→ **YOUR INSTRUCTIONS**:
Go to the line that contains "rw [modVfPort, vfPort_setVfPort]; split" and transcribe from there to the end of the entries, that line and the last one included.
SUPPLIED RECORDS START
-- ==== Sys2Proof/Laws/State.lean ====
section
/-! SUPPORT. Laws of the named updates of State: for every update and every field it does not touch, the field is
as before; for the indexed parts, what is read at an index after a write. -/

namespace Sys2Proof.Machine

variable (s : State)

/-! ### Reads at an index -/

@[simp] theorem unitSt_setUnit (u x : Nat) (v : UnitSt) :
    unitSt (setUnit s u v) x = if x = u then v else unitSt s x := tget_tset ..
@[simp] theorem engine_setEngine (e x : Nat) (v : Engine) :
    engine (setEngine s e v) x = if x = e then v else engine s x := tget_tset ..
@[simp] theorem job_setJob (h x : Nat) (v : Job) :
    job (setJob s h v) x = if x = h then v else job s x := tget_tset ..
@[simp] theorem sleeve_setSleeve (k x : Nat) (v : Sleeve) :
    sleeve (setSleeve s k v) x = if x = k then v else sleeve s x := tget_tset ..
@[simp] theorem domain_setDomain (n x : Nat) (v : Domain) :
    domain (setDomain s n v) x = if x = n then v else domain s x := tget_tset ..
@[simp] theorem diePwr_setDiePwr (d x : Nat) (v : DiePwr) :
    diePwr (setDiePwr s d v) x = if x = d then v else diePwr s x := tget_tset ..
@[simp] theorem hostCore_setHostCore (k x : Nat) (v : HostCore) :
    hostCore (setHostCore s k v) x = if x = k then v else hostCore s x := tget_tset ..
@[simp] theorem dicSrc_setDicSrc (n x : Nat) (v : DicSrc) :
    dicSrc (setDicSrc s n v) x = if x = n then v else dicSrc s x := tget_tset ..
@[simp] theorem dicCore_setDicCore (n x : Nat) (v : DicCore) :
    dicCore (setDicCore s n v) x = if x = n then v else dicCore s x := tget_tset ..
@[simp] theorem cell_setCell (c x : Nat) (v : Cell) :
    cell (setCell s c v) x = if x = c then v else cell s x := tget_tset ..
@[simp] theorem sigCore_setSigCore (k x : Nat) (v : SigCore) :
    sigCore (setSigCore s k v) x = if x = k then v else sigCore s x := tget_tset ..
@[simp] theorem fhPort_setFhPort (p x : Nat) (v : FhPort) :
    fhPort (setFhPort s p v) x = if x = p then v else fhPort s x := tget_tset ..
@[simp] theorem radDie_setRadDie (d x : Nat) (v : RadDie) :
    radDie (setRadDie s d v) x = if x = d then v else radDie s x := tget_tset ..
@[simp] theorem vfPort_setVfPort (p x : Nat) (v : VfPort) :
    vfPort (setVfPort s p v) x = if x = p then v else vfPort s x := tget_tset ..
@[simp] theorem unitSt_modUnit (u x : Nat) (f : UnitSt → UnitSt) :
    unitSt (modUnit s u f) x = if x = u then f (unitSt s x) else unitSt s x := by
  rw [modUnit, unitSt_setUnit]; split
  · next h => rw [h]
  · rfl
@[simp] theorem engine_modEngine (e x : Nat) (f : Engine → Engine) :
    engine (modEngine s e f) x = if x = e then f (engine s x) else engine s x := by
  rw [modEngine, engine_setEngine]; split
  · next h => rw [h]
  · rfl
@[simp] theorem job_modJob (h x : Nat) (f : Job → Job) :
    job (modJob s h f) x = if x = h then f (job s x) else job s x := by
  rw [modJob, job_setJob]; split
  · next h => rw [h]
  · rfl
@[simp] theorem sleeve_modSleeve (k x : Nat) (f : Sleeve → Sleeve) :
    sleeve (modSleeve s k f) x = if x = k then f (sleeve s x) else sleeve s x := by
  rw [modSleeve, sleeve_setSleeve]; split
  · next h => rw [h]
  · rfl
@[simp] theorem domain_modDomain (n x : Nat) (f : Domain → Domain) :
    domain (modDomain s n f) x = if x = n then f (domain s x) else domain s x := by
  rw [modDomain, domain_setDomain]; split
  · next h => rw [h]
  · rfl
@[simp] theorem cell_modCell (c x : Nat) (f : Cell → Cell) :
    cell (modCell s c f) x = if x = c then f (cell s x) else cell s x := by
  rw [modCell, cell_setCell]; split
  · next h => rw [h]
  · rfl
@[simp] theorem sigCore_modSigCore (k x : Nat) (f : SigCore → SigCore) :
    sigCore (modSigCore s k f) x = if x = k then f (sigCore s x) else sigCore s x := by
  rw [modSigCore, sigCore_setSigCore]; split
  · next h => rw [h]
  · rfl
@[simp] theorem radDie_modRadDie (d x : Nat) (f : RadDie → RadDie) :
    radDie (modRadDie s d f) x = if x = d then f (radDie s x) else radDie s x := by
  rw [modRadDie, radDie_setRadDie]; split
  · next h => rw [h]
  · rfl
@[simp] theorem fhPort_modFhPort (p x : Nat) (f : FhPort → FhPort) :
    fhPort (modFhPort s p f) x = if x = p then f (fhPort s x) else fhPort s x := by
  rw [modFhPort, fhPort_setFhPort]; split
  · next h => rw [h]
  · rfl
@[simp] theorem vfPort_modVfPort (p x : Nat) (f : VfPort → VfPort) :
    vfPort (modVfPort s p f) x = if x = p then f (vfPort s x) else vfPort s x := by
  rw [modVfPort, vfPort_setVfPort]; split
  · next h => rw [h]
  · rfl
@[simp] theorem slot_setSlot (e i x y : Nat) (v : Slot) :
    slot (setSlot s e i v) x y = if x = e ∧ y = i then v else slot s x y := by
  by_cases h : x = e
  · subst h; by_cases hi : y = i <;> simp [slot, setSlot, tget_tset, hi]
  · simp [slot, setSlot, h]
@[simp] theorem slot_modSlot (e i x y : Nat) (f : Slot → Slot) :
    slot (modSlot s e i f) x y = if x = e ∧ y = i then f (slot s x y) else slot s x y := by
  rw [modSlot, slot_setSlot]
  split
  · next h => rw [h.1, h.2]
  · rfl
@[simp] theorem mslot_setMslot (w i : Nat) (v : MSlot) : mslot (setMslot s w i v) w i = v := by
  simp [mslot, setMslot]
SUPPLIED RECORDS END
→ **WRITTEN SOLUTION**:
  rw [modVfPort, vfPort_setVfPort]; split
  · next h => rw [h]
  · rfl
@[simp] theorem slot_setSlot (e i x y : Nat) (v : Slot) :
    slot (setSlot s e i v) x y = if x = e ∧ y = i then v else slot s x y := by
  by_cases h : x = e
  · subst h; by_cases hi : y = i <;> simp [slot, setSlot, tget_tset, hi]
  · simp [slot, setSlot, h]
@[simp] theorem slot_modSlot (e i x y : Nat) (f : Slot → Slot) :
    slot (modSlot s e i f) x y = if x = e ∧ y = i then f (slot s x y) else slot s x y := by
  rw [modSlot, slot_setSlot]
  split
  · next h => rw [h.1, h.2]
  · rfl
@[simp] theorem mslot_setMslot (w i : Nat) (v : MSlot) : mslot (setMslot s w i v) w i = v := by
  simp [mslot, setMslot]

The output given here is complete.